88.8% of Turkish voters voted in the first round of the presidential elections and 87% voted in the parliamentary elections which this year coincided with the presidential elections.

The average turnout in Turkish parliamentary elections since the 80s is over 85 percent. And in the presidential elections held in 2018 and 2014, voter turnout was 86 and 74 percent, respectively. Voting is compulsory in Turkey, but the penalty is not imposed.

Voter turnout in the world is down to just over 60 percent after declining steadily since the late 80s, according to a compilation from the intergovernmental organization IDEA, which compares countries' electoral systems. In Sweden, voter turnout was 84.2 percent in the 2022 election.

Challenges for the second round of the election

Aras Lindh believes in high participation in the second round of the presidential election as well, but the parties have challenges ahead of them.
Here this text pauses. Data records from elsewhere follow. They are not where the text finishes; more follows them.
-- ==== Sys2Proof/Machine/State.lean ====
section
/-!
DEFINITION. The state of the block as plain data: the registers in one sparse store, what the spec gives the block beside
its registers, the things that leave the engine, and the queue of waiting commands; the reasons a step can stop; and
the state after reset.
-/
namespace Sys2Proof.Machine

/-! ### What leaves the engine -/

/-- One thing that leaves the engine, in the order it leaves (model's own: see the assumption log). -/
inductive Out where
  /-- the value a register read returned to its requester. -/
  | readData (r : Requester) (v : Word)
  /-- an MSI-X message on a vector (02 R76). -/
  | msix (vector : Nat)
  /-- a management datagram from the engine's address and port to an address and port (02 R47, R49). -/
  | datagram (src sport addr port : Nat) (data : List Byte)
  /-- the status and data of an object operation run as a command of its own (02 R52). -/
  | objResult (status : Nat) (data : List Byte)
  /-- a TRIG_OUT pin changes to its active or inactive level at a tag (09 R285). -/
  | trigOut (pin : Nat) (level : Bool) (tag : Nat)
  /-- a frame leaves a streaming port, without FCS (16 R495). -/
  | frame (port : Nat) (data : List Byte)
  /-- bytes written to host memory (16 R505, R506). -/
  | hostWrite (addr : Nat) (data : List Byte)
  /-- bytes written to a drive of the disk set at a byte address, with FUA or without, and a Flush to every drive (16 R510, R511). -/
  | diskWrite (drive addr : Nat) (fua : Bool) (data : List Byte)
  | diskFlush
  /-- `len` zero bytes written to the set from a logical byte on (16 R516). -/
  | diskZero (start len : Nat)
  /-- a cell sent on the Dziast link (23 R663). -/
  | cell (data : List Byte)
  /-- a frame of an output: its lines of RGB pixels (17 R526). -/
  | video (output : Nat) (lines : List (List Nat))
  /-- TRIG_OUT pin `pin` carries the 500 kHz square wave of the pair's witness from now on, or no longer (23 R680). -/
  | witness (pin : Nat) (on : Bool)
  /-- an AUX transaction begins: output, OP, address, length and, for a write, its data (17 R536). -/
  | aux (output op addr len : Nat) (data : List Byte)
  /-- a touch report read begins: speed, address, register and length (17 R538). -/
  | touchRead (speed addr reg len : Nat)
  /-- a WSF frame on lane STXcc (18 R545). -/
  | stimFrame (channel : Nat) (data : List Byte)
  /-- SYSREF_OUT changes to its active or inactive level (20 R610). -/
  | sysref (active : Bool)
  /-- the 320 bits captured by CHAL, least significant byte first (22 R656). -/
  | chal (data : List Byte)
  /-- boundary-scan cells captured, and cells driven onto the pins (22 R656). -/
  | scan (cells : List Bool)
  | pins (cells : List Bool)
  /-- the status and data a DBGACC access leaves for the next capture (22 R658). -/
  | dbgAcc (status : Nat) (data : Word)
deriving DecidableEq, Repr

/-! ### Records (16_output_streams.md) -/

/-- A closed record before it takes its place in a stream (16 R484): WRF type, kind of producer (0 ingress, 1 trigger unit,
2 ladder, 3 stream loss, 4 view, 5 tuner, 6 capture, 7 cross-spectral), producer number, and body. -/
structure Record where
  kind : Nat
  source : Nat
  num : Nat
  body : List Byte
deriving DecidableEq, Repr

/-! ### 02_control_access.md -/

/-- A NOTIFY sent and not yet acknowledged (R59): its number, its body and how often it was sent. -/
structure Notice where
  num : Nat
  body : List Byte
  count : Nat
  sends : Nat
deriving DecidableEq, Repr

/-- An OAP session (R55 to R59). -/
structure Session where
  /-- session identifier. -/
  id : Nat
  /-- source address and port of the host. -/
  addr : Nat
  port : Nat
  /-- the expected request number E. -/
  expected : Nat
  /-- the last 8 responses, newest first: request number and datagram. -/
  cache : List (Nat × List Byte)
  /-- the subscription mask, bit n for event n. -/
  subs : Nat
  /-- the number of the next notification. -/
  notifyNo : Nat
  /-- notifications sent and not acknowledged, oldest first. -/
  window : List Notice
  /-- events whose entries are not yet sent, oldest first. -/
  held : List Nat
  /-- opened with AUTH, and its session key (R58). -/
  auth : Bool
  key : List Byte
deriving DecidableEq, Repr

/-- An OPEN that opened a session (R57): source address and port, S, its instant by Control.uptime, and the OPEN_ACK sent. -/
structure Opened where
  addr : Nat
  port : Nat
  seq : Nat
  at_ : Nat
  ack : List Byte
deriving DecidableEq, Repr

/-- What the control complex itself holds (R46 to R61, R76). -/
structure Control where
  /-- values of the objects the control complex holds, by index × 256 + subindex; unlisted: the default of R46. -/
  objs : Tbl Nat
  /-- writes to the network objects not yet in effect (R47): key and value. -/
  netPending : List (Nat × Nat)
  /-- the device key OAP_KEY (R46). -/
  oapKey : List Byte
  /-- open sessions, oldest first. -/
  sessions : List Session
  /-- the OPENs of the last second that opened a session, newest first (R57). -/
  opens : List Opened
  /-- the event log: (event, tag), oldest first, at most 4096 (R76). -/
  log : List (Nat × Nat)
  /-- the mailbox: expected request number, none until the first request (R61). -/
  mbxExpected : Option Nat
  mbxCache : List (Nat × List Byte)
  /-- the response of the mailbox request in execution. -/
  mbxResponse : Option (List Byte)
  /-- the response is discarded: a function-level reset arrived while BUSY (R61). -/
  mbxDiscard : Bool
  /-- a STORE of a set, or an ERASE (none), under way (R44). -/
  persistOp : Option (Option (Tbl Nat))
  /-- the two stored copies of the persistent objects (R44, R654): sequence number and values by index × 256 + subindex. -/
  stored0 : Option (Tbl Nat)
  stored1 : Option (Tbl Nat)
  /-- read shadows and write shadows by requester × 64 + block (R71, R72). -/
  readShadow : Tbl Nat
  writeShadow : Tbl Nat
  /-- functions stopped by a TV field without two agreeing copies (R73): live or staged offset, or 2²⁶ + u for the remap entry of
  logical rank u (15 R473). -/
  tvStopped : List Nat
  /-- the register words at the last CK_SLOW edge and at the last CK_KEEP edge: what RC fields read (R66, R70). -/
  rcSlow : Tbl Word
  rcKeep : Tbl Word
  /-- CK_CORE cycles since the last CK_SLOW edge (20 R592). -/
  slow : Nat
  /-- time since reset in units of 2⁻⁴⁸ s, by the control complex's own clock, which runs in every mode (R57). -/
  uptime : Nat
deriving DecidableEq, Repr

/-- The control complex after reset (R44, R57, R61). -/
def Control.reset : Control :=
  { objs := [], netPending := [], oapKey := [], sessions := [], opens := [], log := [], mbxExpected := none,
    mbxCache := [], mbxResponse := none, mbxDiscard := false, persistOp := none, stored0 := none, stored1 := none,
    readShadow := [], writeShadow := [], tvStopped := [], rcSlow := [], rcKeep := [], slow := 0, uptime := 0 }

/-! ### 03_time_base.md -/

/-- What an armed set does (R87). -/
inductive SetMode where
  | atPps | immediate | add
deriving DecidableEq, Repr

/-- Runs of consecutive gate ends of one reference (R98 to R100). -/
structure RefMon where
  /-- gate ends in a row with |y| ≤ 0.75 T. -/
  tightRun : Nat
  /-- gate ends in a row with 0.75 T < |y| ≤ 0.75 W. -/
  wideRun : Nat
  /-- gate ends in a row in band IN, the one that entered it included. -/
  inRun : Nat
  /-- the gate under way began without the reference's edges (R98). -/
  cut : Bool
deriving DecidableEq, Repr

/-- An entry of a transmit-tag FIFO (R107). -/
structure PtpEntry where
  tag : Nat
  msgType : Nat
  domain : Nat
  seqId : Nat
deriving DecidableEq, Repr

/-- The time base (R80 to R107). -/
structure TimeBase where
  /-- the time base runs (Watch and Full, R83). -/
  running : Bool
  /-- the first reference edge after the start has come: tag and R advance (R83). -/
  begun : Bool
  /-- the tag with 32 more fraction bits: units of 2⁻⁸⁰ s, 128 bits (R84). -/
  acc : Nat
  /-- the reference time R, same units (R84). -/
  ref : Nat
  /-- the tag has run ahead of R and holds (R84). -/
  holding : Bool
  /-- the correction c and the value it takes at the next reference edge, units of 2⁻⁶³ (R92). -/
  c : Int
  cNext : Option Int
  /-- the loop's integrator, units of 2⁻⁶³ (R92). -/
  integ : Int
  /-- the armed set: mode and value (R87, R88). -/
  armed : Option (SetMode × Nat)
  /-- the stamp of the accepted PPS edge at which an AT_PPS set falls due. -/
  setDue : Option Nat
  /-- a set has been applied since the last start (R109 SET). -/
  wasSet : Bool
  /-- the last accepted PPS edge in R without c and without its steps, units of 2⁻⁴⁸ s (R90). -/
  ppsLast : Option Nat
  /-- accepted edges in a row, each 1 s ± TOL after the one before. -/
  ppsRun : Nat
  ppsMisses : Nat
  ppsQualified : Bool
  /-- the loop's lock (R94) and the runs that decide it, and the run of large errors (R93). -/
  locked : Bool
  goodRun : Nat
  badRun : Nat
  largeRun : Nat
  /-- a rate write has arrived within the last 2 s (R95), and when the last one did. -/
  softFresh : Bool
  softLast : Option Nat
  /-- the two references' runs (R98 to R100). -/
  refA : RefMon
  refB : RefMon
  /-- a switch-over decided and waiting for the other reference's edge (R100, R101). -/
  switchTo : Option Nat
  /-- a switch has been decided in this gate (R100: at most one per gate). -/
  switchedThisGate : Bool
  /-- transmit-tag FIFOs by port, oldest first, and the entries each has discarded (R107). -/
  ptpFifo : Tbl (List PtpEntry)
  ptpLost : Tbl Nat
  /-- the time base has started since the reset (R83). -/
  started : Bool
  /-- CK_CORE interpolation since the last reference edge, units of 2⁻⁸⁰ s; the next edge is the first one of a new reference
  and is placed by it (R85). -/
  since : Nat
  bridge : Bool
  /-- the accepted PPS edge at which the gate under way began, in R without c; none while gates are timed by the time base
  (R97). -/
  gateAt : Option Nat
  /-- values of TQ[7:0], newest first, each with STEPCNT and the tag at which it came into force (R109). -/
  tqLog : List (Nat × Nat × Nat)
  /-- the tags just before and just after the last step (R89). -/
  lastStep : Option (Nat × Nat)
  /-- the sum of the steps so far, units of 2⁻⁴⁸ s (R89). -/
  total : Int
deriving DecidableEq, Repr

/-- The time base after reset: stopped at tag 0 (R83). -/
def TimeBase.reset : TimeBase :=
  { running := false, begun := false, acc := 0, ref := 0, holding := false, c := 0, cNext := none, integ := 0,
    armed := none, setDue := none, wasSet := false, ppsLast := none, ppsRun := 0, ppsMisses := 0, ppsQualified := false,
    locked := false, goodRun := 0, badRun := 0, largeRun := 0, softFresh := false, softLast := none,
    refA := ⟨0, 0, 0, true⟩, refB := ⟨0, 0, 0, true⟩, switchTo := none, switchedThisGate := false, ptpFifo := [], ptpLost := [],
    started := false, since := 0, bridge := false, gateAt := none, tqLog := [], lastStep := none, total := 0 }

/-! ### 04_sample_ingress.md -/

/-- What a lane holds beside its registers (R117, R118, R123). -/
structure Lane where
  /-- an equalisation from a full adaptation is stored. -/
  stored : Bool
  /-- a full adaptation runs. -/
  full : Bool
  /-- places of the LMBs received while it hunts for block lock, newest first (R117). -/
  lmbs : List Nat
  /-- a frame begins only after a control block and with the magic (R123). -/
  hunting : Bool
deriving DecidableEq, Repr

def Lane.reset : Lane := { stored := false, full := false, lmbs := [], hunting := true }

/-- The clock model after an accepted frame (03 R103), units of 2⁻⁸⁰ s. -/
structure FrameModel where
  /-- first delivered index of the frame. -/
  first : Nat
  a : Int
  iA : Nat
  p : Nat
  /-- the frame re-anchored the model. -/
  jump : Bool
  /-- TB_INDELAY and TB_STATUS.STEPCNT in force at the frame. -/
  indelay : Int
  stepcnt : Nat
  /-- the sum of the steps before the frame's scale began (R89). -/
  total : Int
deriving DecidableEq, Repr

/-- A gap of an input that has been opened (R140, R141). -/
structure Gap where
  num : Nat
  first : Nat
  firstCause : Nat
  mask : Nat
  discarded : Nat
  overlap : Nat
deriving DecidableEq, Repr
"Now that Erdogan has a head start, the question is whether the air may not have gone out of some of the supporters of the opposition. At the same time, supporters on the government side may feel so victorious that they do not vote.

Long journey

A further challenge is that citizens have to vote in the province where they are registered. This is important not least for the hundreds of thousands of Turks who have evacuated from the earthquake-stricken Hatay province. Now they have to return again if they want to vote. In the first round of the presidential election, 83 percent of the people registered in Hatay province voted.

Even in Sweden, Turkish citizens may be forced to travel far again. The more than 43,000 people who are eligible to vote in Sweden must get to the country's only polling station in Älvsjö in Stockholm. In the first round of the election, 32% of these people voted.